Dataset entries
/-- Integers in one word (R107, R108). -/
theorem test_words_integer :
    decodesAll [(f3 0x10 3 2 1, 0, .add ⟨3, 2, 1, md⟩), (f3 0x11 4 5 6 4, 0, .sub ⟨4, 5, 6, mg⟩),
      (f3 0x12 127 64 1 2, 0, .mul ⟨127, 64, 1, mr⟩), (f3 0x17 3 2 0, 0, .abs ⟨3, 2, md⟩),
      (f3 0x18 3 2 0, 0, .neg ⟨3, 2, md⟩), (f3 0x19 3 2 1, 0, .and ⟨3, 2, 1, md⟩),
      (f3 0x1A 3 2 1, 0, .or ⟨3, 2, 1, md⟩), (f3 0x1B 3 2 1, 0, .xor ⟨3, 2, 1, md⟩),
      (f3 0x1C 3 2 0, 0, .not ⟨3, 2, md⟩), (f3 0x1D 3 2 1, 0, .shl ⟨3, 2, 1, md⟩),
      (f3 0x1E 3 2 1, 0, .shr ⟨3, 2, 1, md⟩), (f3 0x1F 3 2 1, 0, .sar ⟨3, 2, 1, md⟩),
      (f3 0x20 3 2 0, 0, .clz ⟨3, 2, md⟩), (f3 0x21 3 2 0, 0, .popc ⟨3, 2, md⟩),
      (f3 0x22 3 2 0, 0, .brev ⟨3, 2, md⟩), (f3 0x26 3 2 0 1, 0, .mov ⟨3, 2, ms⟩),
      (f3 0x28 1 0 7, 0, .addi ⟨1, 0, md⟩ 7), (f3 0x28 1 0 0x40, 0, .addi ⟨1, 0, md⟩ (-64)),
      (f3 0x2A 4 6 8, 0, .add64 ⟨4, 6, 8, md⟩), (f3 0x2B 4 6 8, 0, .sub64 ⟨4, 6, 8, md⟩),
      (f3 0x2D 3 2 31, 0, .shli ⟨3, 2, 31, md⟩), (f3 0x2E 3 2 1, 0, .shri ⟨3, 2, 1, md⟩),
      (f3 0x2F 3 2 1, 0, .sari ⟨3, 2, 1, md⟩)] = true := by decide +kernel

/-- Integers with an extension word (R99, R100, R109). -/
theorem test_words_integer_extended :
    decodesAll [(f3 0x13 3 2 1, ea 0 0 1 0 0 0, .mulhi ⟨3, 2, 1, .w32, md⟩),
      (f3 0x14 3 2 1, ea 9 0 0 0 0 1, .mad ⟨3, 2, 1, 9, md⟩ .i32 true),
      (f3 0x15 3 2 1, ea 0 0 0 0 0 0, .min ⟨3, 2, 1, .i32, md⟩),
      (f3 0x16 3 2 1, ea 0 0 1 0 0 0, .max ⟨3, 2, 1, .w32, md⟩),
      (f3 0x23 3 2 1, ea 0 0 0 0 0 0, .bfe ⟨3, 2, 1, .i32, md⟩),
      (f3 0x24 3 2 1, ea 9 0 0 0 0 0, .bfi ⟨3, 2, 1, 9, md⟩),
      (f3 0x25 3 2 1, ea 0 47 0 0 0 0, .sel ⟨3, 2, 1, md⟩ 47), (f3 0x27 3 0 0, 0xDEADBEEF, .movi 3 0xDEADBEEF md),
      (f3 0x29 3 2 1, el (-2) 31, .lea ⟨3, 2, 1, md⟩ (-2) 31),
      (f3 0x2C 0 2 4, ea 0 5 7 0 4 0, .isetp 5 2 4 .gt .w64 md),
      (f3 0x2C 0 2 1, ea 0 5 1 0 5 0, .isetp 5 2 1 .ge .w32 md)] = true := by decide +kernel

/-- Floating point (R100, R110 to R116). -/
theorem test_words_float :
    decodesAll [(f3 0x30 3 2 1, ea 0 0 8 1 0 0, .fadd ⟨3, 2, 1, .rz, md⟩),
      (f3 0x31 3 2 1, ea 0 0 8 2 0 0, .fsub ⟨3, 2, 1, .rd, md⟩),
      (f3 0x32 3 2 1, ea 0 0 8 3 0 0, .fmul ⟨3, 2, 1, .ru, md⟩),
      (f3 0x33 3 2 1, ea 9 0 8 0 0 0, .ffma ⟨3, 2, 1, 9, md⟩ .rne),
      (f3 0x34 3 2 1, ea 0 0 8 0 0 0, .fmin ⟨3, 2, 1, md⟩), (f3 0x35 3 2 1, ea 0 0 8 0 0 0, .fmax ⟨3, 2, 1, md⟩),
      (f3 0x36 3 2 0, 0, .fabs ⟨3, 2, md⟩), (f3 0x37 3 2 0, 0, .fneg ⟨3, 2, md⟩),
      (f3 0x38 0 2 1, ea 0 5 8 0 7 0, .fsetp 5 2 1 .nan md),
      (f3 0x38 0 2 1, ea 0 5 8 0 13 0, .fsetp 5 2 1 (.unord .ge) md),
      (f3 0x39 3 2 1, ea 0 0 9 1 0 0, .pfadd ⟨3, 2, 1, .f16, .rz, md⟩),
      (f3 0x3A 3 2 1, ea 0 0 10 0 0 0, .pfmul ⟨3, 2, 1, .bf16, .rne, md⟩),
      (f3 0x3B 3 2 1, ea 9 0 9 3 0 0, .pffma ⟨3, 2, 1, 9, md⟩ .f16 .ru),
      (f3 0x3C 3 2 0, ea 0 0 12 0 0 0, .fclass ⟨3, 2, md⟩ .e5m2),
      (f3 0x3D 3 2 0, ea 0 0 8 0 0 0, .rcp ⟨3, 2, .rne, md⟩), (f3 0x3E 3 2 0, ea 0 0 8 1 0 0, .rsq ⟨3, 2, .rz, md⟩),
      (f3 0x3F 3 2 0, ea 0 0 8 2 0 0, .sqrt ⟨3, 2, .rd, md⟩), (f3 0x40 3 2 0, ea 0 0 8 3 0 0, .exp2 ⟨3, 2, .ru, md⟩),
      (f3 0x41 3 2 0, ea 0 0 8 0 0 0, .log2 ⟨3, 2, .rne, md⟩),
      (f3 0x42 3 2 0, ea 0 0 5 1 8 1, .cvt ⟨3, 2, md⟩ .w8 (.fp .f32) (.det .rz) true 0 0),
      (f3 0x42 3 2 4, ea 6 0 11 4 8 0, .cvt ⟨3, 2, md⟩ (.fp .e4m3) (.fp .f32) .rs false 4 6),
      (f3 0x43 3 2 0, ea 0 0 8 1 0 0, .frnd ⟨3, 2, .rz, md⟩)] = true := by decide +kernel

/-- Predicates (R117): PD, PA, PB, NA, NB, 0. -/
theorem test_words_predicates :
    decodesAll [(fs 0x48 (4#6 ++ 1#6 ++ 2#6 ++ 0#1 ++ 1#1 ++ 0#1), 0, .pand ⟨4, 1, 2, false, true, md⟩),
      (fs 0x49 (4#6 ++ 1#6 ++ 2#6 ++ 1#1 ++ 0#1 ++ 0#1), 0, .por ⟨4, 1, 2, true, false, md⟩),
      (fs 0x4A (4#6 ++ 1#6 ++ 47#6 ++ 0#1 ++ 0#1 ++ 0#1), 0, .pxor ⟨4, 1, 47, false, false, md⟩),
      (fs 0x4B (4#6 ++ 1#6 ++ 0#6 ++ 1#1 ++ 0#1 ++ 0#1), 0, .pmov ⟨4, 1, true, md⟩),
      (fs 0x4C (5#6 ++ 2#6 ++ 0#4 ++ 3#2 ++ 0#1 ++ 0#1 ++ 0#1), 0, .vote ⟨5, 2, false, md⟩ .odd),
      (fs 0x4D (5#6 ++ 2#6 ++ 0#6 ++ 1#1 ++ 0#1 ++ 0#1), 0, .elect ⟨5, 2, true, md⟩)] = true := by decide +kernel

/-- Scalars (R119). -/
theorem test_words_scalars :
    decodesAll [(f3 0x50 3 2 0, 0, .smov 3 2 md), (f3 0x51 3 0 0, 0xFFFFFFFF, .smovi 3 0xFFFFFFFF md),
      (f3 0x52 3 2 1, 0, .sadd ⟨3, 2, 1, md⟩), (f3 0x53 3 2 1, 0, .ssub ⟨3, 2, 1, md⟩),
      (f3 0x54 3 2 1, 0, .smul ⟨3, 2, 1, md⟩), (f3 0x55 3 2 1, 0, .sand ⟨3, 2, 1, md⟩),
      (f3 0x56 3 2 1, 0, .sor ⟨3, 2, 1, md⟩), (f3 0x57 63 2 1, 0, .sxor ⟨63, 2, 1, md⟩),
      (f3 0x58 3 2 1, 0, .sshl ⟨3, 2, 1, md⟩), (f3 0x59 3 2 1, 0, .sshr ⟨3, 2, 1, md⟩),
      (f3 0x5A 0 2 1, ea 0 5 1 0 3 0, .ssetp 5 2 1 .le .w32 md), (f3 0x5B 100 2 0, 0, .s2g 100 2 md),
      (f3 0x5C 3 100 31, 0, .g2s 3 100 31 md), (f3 0x5D 3 2 1, el 8 2, .slea ⟨3, 2, 1, md⟩ 8 2)] = true := by
  decide +kernel

/-- Lane exchange and random numbers (R100, R120 to R123). -/
theorem test_words_lanes :
    decodesAll [(f3 0x60 3 2 1, ea 0 5 0 0 4 0, .shfl ⟨3, 2, 1, md⟩ 5 .rot false 0),
      (f3 0x60 3 2 0, ea 0 0 0 0 1 0x2A, .shfl ⟨3, 2, 0, md⟩ 0 .back true 10),
      (f3 0x61 3 2 0, ea 0 0 8 2 0 0, .redux ⟨3, 2, md⟩ .add .f32 .rd),
      (f3 0x62 3 2 0, ea 0 0 1 0 5 1, .prfx ⟨3, 2, md⟩ .xor .w32 .rne true),
      (f3 0x63 3 2 1, ea 0 0 3 0 0 0, .rng ⟨3, 2, 1, md⟩ .w16), (f3 0x64 3 2 1, ea 0 0 8 0 0 0, .rngn ⟨3, 2, 1, md⟩),
      (f3 0x65 3 2 1, ea 0 0 8 0 0 0, .rngf ⟨3, 2, 1, md⟩)] = true := by decide +kernel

Exercise instructions: Pull every line containing the word "kernel" out of the entries above.

Solved problem:
      (f3 0x2F 3 2 1, 0, .sari ⟨3, 2, 1, md⟩)] = true := by decide +kernel
      (f3 0x2C 0 2 1, ea 0 5 1 0 5 0, .isetp 5 2 1 .ge .w32 md)] = true := by decide +kernel
      (f3 0x43 3 2 0, ea 0 0 8 1 0 0, .frnd ⟨3, 2, .rz, md⟩)] = true := by decide +kernel
      (fs 0x4D (5#6 ++ 2#6 ++ 0#6 ++ 1#1 ++ 0#1 ++ 0#1), 0, .elect ⟨5, 2, true, md⟩)] = true := by decide +kernel
  decide +kernel
      (f3 0x65 3 2 1, ea 0 0 8 0 0 0, .rngf ⟨3, 2, 1, md⟩)] = true := by decide +kernel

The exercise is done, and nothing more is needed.